## WORK TASK
Everything in the listing below from the line containing "present (R619). -/" through the line containing "def modWitness (w" must be repeated exactly; the remaining lines are not wanted.

## SOURCE DATA

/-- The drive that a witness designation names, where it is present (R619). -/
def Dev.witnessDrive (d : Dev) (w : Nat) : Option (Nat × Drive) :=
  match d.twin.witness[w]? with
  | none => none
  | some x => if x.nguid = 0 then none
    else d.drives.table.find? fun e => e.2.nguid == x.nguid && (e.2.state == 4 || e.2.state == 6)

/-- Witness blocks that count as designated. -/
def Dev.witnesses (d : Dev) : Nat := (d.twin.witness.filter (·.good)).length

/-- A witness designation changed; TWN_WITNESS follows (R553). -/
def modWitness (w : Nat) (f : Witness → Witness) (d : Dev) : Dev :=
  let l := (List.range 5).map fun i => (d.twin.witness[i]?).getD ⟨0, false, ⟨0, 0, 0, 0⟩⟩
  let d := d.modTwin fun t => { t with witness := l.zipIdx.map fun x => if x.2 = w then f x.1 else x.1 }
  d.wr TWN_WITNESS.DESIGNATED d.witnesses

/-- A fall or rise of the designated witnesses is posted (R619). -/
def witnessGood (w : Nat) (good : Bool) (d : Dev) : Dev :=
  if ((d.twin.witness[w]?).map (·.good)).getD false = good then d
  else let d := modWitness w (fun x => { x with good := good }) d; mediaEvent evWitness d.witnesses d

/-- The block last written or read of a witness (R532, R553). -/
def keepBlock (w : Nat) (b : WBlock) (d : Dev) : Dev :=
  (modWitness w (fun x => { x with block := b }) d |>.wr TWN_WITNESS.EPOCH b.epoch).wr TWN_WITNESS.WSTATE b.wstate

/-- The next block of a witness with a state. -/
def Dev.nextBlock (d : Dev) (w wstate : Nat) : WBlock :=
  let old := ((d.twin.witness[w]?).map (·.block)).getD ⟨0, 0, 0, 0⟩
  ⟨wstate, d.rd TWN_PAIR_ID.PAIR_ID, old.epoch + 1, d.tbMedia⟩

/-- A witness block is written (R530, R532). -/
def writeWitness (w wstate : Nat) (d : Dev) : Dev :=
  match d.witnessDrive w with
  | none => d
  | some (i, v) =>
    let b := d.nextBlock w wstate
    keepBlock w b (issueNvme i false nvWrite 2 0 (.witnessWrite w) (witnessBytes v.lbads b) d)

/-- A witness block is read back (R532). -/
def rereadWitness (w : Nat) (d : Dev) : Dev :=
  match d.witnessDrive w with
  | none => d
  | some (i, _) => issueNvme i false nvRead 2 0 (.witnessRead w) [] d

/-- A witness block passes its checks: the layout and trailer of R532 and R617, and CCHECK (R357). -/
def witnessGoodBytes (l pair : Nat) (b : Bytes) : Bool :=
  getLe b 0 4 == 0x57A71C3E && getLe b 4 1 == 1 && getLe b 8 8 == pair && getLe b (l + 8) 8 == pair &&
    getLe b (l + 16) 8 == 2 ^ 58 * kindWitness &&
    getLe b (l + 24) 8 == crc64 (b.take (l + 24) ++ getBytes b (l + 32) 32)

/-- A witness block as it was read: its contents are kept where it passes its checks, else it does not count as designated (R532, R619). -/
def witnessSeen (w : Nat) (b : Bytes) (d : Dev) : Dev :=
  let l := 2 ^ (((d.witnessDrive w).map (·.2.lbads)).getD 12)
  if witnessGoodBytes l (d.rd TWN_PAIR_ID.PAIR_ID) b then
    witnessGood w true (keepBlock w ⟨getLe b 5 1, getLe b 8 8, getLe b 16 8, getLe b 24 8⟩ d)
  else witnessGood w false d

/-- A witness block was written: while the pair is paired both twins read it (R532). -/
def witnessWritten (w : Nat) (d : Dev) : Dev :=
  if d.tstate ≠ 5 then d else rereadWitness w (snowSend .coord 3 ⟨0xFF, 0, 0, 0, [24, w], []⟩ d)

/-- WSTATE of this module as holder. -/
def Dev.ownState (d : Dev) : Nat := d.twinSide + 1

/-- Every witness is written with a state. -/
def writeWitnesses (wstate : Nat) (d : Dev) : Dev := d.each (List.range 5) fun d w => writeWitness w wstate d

---

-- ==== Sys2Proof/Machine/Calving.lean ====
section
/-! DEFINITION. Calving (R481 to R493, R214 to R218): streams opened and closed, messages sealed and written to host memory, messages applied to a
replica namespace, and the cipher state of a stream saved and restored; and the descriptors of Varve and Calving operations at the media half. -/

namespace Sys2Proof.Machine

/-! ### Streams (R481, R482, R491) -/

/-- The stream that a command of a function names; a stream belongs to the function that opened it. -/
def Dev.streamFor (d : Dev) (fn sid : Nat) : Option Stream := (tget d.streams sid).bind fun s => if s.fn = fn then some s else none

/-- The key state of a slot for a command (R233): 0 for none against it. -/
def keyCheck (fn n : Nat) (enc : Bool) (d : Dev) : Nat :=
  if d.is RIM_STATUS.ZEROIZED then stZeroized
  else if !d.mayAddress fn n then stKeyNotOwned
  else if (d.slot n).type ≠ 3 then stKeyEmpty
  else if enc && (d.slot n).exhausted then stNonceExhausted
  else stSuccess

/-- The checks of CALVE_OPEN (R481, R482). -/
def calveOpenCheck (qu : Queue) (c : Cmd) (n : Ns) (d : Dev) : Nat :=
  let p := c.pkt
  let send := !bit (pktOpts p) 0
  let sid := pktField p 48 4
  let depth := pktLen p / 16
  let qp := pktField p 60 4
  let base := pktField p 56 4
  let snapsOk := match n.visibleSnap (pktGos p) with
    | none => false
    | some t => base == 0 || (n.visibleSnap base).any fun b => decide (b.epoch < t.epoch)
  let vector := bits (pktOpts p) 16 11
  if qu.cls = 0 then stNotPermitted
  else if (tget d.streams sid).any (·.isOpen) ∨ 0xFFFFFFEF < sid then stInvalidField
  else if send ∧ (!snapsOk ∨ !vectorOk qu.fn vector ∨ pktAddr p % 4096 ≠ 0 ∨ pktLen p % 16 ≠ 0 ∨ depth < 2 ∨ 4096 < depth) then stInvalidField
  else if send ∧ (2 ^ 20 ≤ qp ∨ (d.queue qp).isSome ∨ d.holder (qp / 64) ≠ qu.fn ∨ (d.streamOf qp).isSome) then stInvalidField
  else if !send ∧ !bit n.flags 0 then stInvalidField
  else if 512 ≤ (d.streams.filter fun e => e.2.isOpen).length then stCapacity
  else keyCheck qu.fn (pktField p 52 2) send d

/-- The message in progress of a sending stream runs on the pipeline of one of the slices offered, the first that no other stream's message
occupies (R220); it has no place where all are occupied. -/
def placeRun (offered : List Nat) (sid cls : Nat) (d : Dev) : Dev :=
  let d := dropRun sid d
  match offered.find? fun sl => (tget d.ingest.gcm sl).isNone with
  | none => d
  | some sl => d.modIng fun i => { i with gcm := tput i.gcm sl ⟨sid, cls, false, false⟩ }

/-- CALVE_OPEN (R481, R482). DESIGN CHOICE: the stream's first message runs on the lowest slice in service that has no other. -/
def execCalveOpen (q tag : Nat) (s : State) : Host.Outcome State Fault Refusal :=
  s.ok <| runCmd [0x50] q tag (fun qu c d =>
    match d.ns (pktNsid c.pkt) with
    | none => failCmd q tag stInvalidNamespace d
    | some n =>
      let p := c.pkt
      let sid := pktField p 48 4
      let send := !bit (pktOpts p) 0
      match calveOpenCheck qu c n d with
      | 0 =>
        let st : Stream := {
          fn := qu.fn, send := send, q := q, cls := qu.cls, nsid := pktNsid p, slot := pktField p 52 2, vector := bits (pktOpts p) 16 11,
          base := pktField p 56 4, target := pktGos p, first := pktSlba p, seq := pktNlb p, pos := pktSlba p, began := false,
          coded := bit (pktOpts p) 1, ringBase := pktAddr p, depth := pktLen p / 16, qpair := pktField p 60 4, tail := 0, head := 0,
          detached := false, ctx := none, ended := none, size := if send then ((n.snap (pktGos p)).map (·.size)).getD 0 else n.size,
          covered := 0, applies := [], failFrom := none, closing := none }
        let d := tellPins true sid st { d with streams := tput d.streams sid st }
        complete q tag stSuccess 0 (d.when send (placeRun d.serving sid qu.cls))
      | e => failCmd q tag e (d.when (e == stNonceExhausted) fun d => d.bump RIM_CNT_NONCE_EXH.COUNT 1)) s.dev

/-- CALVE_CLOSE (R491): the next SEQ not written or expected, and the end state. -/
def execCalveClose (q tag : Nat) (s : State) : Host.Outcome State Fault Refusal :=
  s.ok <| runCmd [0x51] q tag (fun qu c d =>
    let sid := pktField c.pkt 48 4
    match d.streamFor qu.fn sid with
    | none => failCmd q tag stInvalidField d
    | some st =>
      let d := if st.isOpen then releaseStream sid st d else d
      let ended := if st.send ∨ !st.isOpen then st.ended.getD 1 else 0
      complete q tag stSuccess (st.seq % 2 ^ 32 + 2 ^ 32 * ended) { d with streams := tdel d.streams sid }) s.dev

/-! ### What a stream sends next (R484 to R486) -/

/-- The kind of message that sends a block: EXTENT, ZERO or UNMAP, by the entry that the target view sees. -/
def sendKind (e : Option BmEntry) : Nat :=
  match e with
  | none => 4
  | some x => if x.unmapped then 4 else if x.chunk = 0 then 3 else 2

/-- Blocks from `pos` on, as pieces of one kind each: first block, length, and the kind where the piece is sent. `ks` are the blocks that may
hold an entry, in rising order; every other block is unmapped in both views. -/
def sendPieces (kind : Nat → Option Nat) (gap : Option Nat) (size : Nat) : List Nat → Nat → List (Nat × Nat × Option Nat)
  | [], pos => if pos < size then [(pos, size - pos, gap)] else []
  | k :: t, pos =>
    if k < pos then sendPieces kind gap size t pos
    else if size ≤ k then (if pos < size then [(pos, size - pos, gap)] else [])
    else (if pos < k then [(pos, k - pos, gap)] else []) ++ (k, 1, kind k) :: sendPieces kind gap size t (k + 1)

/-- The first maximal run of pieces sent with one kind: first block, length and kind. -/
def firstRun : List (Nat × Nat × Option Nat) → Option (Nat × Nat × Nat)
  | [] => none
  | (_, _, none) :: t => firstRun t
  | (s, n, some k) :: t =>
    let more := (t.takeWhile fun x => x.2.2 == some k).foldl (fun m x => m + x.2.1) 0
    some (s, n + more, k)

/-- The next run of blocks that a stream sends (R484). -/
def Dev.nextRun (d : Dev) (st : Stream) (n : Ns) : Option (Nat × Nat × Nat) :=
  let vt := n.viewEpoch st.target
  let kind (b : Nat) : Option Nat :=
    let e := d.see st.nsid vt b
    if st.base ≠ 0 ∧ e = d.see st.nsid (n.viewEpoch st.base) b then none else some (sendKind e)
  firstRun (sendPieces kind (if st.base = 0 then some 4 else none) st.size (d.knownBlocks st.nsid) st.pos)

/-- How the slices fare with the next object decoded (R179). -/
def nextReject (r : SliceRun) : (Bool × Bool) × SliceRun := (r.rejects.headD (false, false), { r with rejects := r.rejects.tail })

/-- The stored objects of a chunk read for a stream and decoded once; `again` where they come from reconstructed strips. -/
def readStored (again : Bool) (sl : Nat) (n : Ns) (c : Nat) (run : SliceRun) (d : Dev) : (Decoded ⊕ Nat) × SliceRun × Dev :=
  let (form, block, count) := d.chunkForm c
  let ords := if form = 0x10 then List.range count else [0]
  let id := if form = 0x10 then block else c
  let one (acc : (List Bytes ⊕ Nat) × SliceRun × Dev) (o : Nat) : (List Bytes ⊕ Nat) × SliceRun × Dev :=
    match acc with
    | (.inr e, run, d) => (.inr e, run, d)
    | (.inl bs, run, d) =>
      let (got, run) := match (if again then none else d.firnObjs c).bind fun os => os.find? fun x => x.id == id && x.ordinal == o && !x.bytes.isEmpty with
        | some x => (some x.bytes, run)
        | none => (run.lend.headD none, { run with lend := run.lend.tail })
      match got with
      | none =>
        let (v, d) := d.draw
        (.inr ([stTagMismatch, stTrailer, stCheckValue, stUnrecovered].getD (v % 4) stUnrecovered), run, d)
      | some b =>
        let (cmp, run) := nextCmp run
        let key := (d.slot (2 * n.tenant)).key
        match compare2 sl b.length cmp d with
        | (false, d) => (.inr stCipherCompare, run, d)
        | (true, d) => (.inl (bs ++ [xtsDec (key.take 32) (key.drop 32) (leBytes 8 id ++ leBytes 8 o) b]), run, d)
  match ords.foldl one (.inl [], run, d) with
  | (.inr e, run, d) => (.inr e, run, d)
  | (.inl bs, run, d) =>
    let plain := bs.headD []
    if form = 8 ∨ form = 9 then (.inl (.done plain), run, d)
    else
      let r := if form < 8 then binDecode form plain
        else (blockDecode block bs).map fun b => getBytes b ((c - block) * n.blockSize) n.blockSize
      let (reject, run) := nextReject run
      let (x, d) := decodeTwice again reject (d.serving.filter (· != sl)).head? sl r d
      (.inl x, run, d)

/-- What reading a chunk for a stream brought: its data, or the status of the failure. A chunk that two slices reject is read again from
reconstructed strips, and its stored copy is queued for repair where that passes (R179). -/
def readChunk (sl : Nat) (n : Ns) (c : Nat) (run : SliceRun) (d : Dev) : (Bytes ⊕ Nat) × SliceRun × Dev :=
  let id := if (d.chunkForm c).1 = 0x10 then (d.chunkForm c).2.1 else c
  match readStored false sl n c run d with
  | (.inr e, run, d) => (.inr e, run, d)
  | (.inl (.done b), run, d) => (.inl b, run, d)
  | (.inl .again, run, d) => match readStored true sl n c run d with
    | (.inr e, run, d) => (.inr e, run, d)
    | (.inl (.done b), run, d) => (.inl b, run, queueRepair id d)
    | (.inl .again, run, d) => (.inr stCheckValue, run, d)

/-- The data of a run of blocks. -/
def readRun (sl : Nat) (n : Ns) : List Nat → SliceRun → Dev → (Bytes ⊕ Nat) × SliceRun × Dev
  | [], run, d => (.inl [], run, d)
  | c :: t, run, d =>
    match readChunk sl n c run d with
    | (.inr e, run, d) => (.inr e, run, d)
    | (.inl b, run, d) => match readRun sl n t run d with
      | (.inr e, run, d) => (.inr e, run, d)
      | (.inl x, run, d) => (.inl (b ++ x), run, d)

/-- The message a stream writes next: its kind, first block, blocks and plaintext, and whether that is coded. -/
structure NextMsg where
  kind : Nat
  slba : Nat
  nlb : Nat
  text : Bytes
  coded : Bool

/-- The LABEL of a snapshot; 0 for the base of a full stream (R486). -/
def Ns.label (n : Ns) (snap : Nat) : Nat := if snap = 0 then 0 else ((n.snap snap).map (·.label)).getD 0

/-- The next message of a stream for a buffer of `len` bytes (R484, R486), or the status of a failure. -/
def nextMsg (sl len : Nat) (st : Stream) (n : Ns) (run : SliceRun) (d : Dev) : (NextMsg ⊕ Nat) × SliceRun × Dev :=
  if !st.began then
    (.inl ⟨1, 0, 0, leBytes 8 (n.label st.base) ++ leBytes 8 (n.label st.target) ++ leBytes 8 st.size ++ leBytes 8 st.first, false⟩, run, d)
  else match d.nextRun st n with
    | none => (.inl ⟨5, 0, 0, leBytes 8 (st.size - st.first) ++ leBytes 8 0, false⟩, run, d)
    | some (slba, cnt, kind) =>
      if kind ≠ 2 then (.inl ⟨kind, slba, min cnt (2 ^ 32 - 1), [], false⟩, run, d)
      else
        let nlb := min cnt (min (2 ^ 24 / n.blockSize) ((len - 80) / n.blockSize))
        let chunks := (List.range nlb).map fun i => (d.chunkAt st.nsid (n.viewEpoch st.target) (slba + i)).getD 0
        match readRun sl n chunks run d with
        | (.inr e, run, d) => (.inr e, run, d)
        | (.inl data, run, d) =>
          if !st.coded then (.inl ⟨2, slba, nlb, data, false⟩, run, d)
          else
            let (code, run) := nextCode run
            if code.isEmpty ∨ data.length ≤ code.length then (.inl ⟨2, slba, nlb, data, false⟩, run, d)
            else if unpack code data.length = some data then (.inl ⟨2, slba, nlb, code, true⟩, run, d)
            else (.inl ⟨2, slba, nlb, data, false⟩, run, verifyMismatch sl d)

==

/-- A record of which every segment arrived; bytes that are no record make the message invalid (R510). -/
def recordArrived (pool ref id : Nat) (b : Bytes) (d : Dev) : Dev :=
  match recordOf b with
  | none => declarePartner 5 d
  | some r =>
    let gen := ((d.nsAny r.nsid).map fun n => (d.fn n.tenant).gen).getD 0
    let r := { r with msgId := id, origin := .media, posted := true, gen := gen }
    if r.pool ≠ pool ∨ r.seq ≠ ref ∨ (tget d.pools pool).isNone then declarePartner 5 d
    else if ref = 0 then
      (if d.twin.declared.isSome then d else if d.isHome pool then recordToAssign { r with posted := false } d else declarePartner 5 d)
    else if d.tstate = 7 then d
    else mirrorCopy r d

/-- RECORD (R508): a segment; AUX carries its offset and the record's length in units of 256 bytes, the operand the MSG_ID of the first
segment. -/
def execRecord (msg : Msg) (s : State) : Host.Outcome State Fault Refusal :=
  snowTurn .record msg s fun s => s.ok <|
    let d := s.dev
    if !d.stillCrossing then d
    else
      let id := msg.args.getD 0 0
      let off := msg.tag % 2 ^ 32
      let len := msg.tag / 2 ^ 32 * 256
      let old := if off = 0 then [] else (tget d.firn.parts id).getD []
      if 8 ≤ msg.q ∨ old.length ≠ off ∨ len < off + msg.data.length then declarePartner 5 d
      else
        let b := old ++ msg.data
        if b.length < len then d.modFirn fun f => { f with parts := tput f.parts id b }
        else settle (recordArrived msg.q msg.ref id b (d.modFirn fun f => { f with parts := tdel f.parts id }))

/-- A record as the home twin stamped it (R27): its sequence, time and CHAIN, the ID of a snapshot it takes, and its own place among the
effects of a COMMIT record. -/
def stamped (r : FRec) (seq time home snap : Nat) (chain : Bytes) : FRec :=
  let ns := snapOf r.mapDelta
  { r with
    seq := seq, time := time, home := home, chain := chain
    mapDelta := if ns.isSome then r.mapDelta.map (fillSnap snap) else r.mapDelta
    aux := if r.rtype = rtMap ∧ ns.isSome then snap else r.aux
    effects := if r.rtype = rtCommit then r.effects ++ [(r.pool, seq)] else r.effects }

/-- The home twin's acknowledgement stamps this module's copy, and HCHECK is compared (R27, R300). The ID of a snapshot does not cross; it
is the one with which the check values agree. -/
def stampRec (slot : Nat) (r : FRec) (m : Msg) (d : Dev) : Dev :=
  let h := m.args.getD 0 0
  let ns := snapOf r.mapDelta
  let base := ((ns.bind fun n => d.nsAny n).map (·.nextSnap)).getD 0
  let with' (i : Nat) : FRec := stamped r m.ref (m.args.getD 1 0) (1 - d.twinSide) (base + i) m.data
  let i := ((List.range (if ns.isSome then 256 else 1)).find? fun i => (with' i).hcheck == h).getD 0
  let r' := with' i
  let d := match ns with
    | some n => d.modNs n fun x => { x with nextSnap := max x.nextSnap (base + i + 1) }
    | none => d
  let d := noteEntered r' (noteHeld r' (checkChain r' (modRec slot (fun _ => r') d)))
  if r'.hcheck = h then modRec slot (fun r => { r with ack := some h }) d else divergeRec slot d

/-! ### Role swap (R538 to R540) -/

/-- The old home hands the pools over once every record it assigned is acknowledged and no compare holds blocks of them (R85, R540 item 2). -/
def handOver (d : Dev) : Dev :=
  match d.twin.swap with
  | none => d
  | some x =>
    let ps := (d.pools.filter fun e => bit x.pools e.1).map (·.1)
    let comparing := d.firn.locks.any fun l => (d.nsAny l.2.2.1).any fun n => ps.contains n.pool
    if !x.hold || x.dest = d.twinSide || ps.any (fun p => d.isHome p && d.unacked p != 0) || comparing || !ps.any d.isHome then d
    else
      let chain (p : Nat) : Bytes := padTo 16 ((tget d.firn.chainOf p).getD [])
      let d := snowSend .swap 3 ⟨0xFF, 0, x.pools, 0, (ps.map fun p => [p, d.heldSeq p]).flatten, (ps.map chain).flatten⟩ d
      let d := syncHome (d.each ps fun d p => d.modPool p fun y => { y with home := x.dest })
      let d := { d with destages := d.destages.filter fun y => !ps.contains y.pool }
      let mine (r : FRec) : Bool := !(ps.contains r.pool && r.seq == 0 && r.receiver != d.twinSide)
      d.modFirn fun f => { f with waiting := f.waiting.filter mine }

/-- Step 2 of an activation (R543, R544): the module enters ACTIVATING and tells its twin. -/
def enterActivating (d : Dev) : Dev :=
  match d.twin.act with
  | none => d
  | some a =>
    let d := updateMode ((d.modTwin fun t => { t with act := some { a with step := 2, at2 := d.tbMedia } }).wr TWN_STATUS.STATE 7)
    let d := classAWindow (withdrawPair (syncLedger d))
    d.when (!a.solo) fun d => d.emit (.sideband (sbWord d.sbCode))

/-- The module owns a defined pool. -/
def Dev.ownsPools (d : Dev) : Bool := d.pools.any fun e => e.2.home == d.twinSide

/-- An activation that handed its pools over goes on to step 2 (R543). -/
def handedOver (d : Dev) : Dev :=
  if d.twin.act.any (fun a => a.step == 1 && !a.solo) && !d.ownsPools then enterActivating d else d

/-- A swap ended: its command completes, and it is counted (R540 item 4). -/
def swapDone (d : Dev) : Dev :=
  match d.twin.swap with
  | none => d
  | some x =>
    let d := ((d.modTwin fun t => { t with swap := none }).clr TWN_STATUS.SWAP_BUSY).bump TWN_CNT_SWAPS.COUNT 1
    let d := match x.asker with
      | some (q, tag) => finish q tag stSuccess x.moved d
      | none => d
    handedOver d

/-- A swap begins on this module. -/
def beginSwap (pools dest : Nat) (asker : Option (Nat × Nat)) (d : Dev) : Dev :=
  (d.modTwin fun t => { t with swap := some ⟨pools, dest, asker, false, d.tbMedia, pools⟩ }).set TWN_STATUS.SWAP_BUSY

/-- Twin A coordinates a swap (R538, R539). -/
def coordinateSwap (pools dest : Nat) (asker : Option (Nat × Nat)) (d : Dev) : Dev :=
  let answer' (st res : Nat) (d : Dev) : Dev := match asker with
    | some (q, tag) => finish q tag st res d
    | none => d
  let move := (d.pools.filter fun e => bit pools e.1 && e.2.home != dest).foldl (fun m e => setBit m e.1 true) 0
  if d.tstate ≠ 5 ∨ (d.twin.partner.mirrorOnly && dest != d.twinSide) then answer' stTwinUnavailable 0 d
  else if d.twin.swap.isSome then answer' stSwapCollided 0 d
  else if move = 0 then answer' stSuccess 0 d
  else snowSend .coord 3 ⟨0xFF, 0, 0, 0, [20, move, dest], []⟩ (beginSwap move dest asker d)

## EXERCISE RESPONSE
/-- The drive that a witness designation names, where it is present (R619). -/
def Dev.witnessDrive (d : Dev) (w : Nat) : Option (Nat × Drive) :=
  match d.twin.witness[w]? with
  | none => none
  | some x => if x.nguid = 0 then none
    else d.drives.table.find? fun e => e.2.nguid == x.nguid && (e.2.state == 4 || e.2.state == 6)

/-- Witness blocks that count as designated. -/
def Dev.witnesses (d : Dev) : Nat := (d.twin.witness.filter (·.good)).length

/-- A witness designation changed; TWN_WITNESS follows (R553). -/
def modWitness (w : Nat) (f : Witness → Witness) (d : Dev) : Dev :=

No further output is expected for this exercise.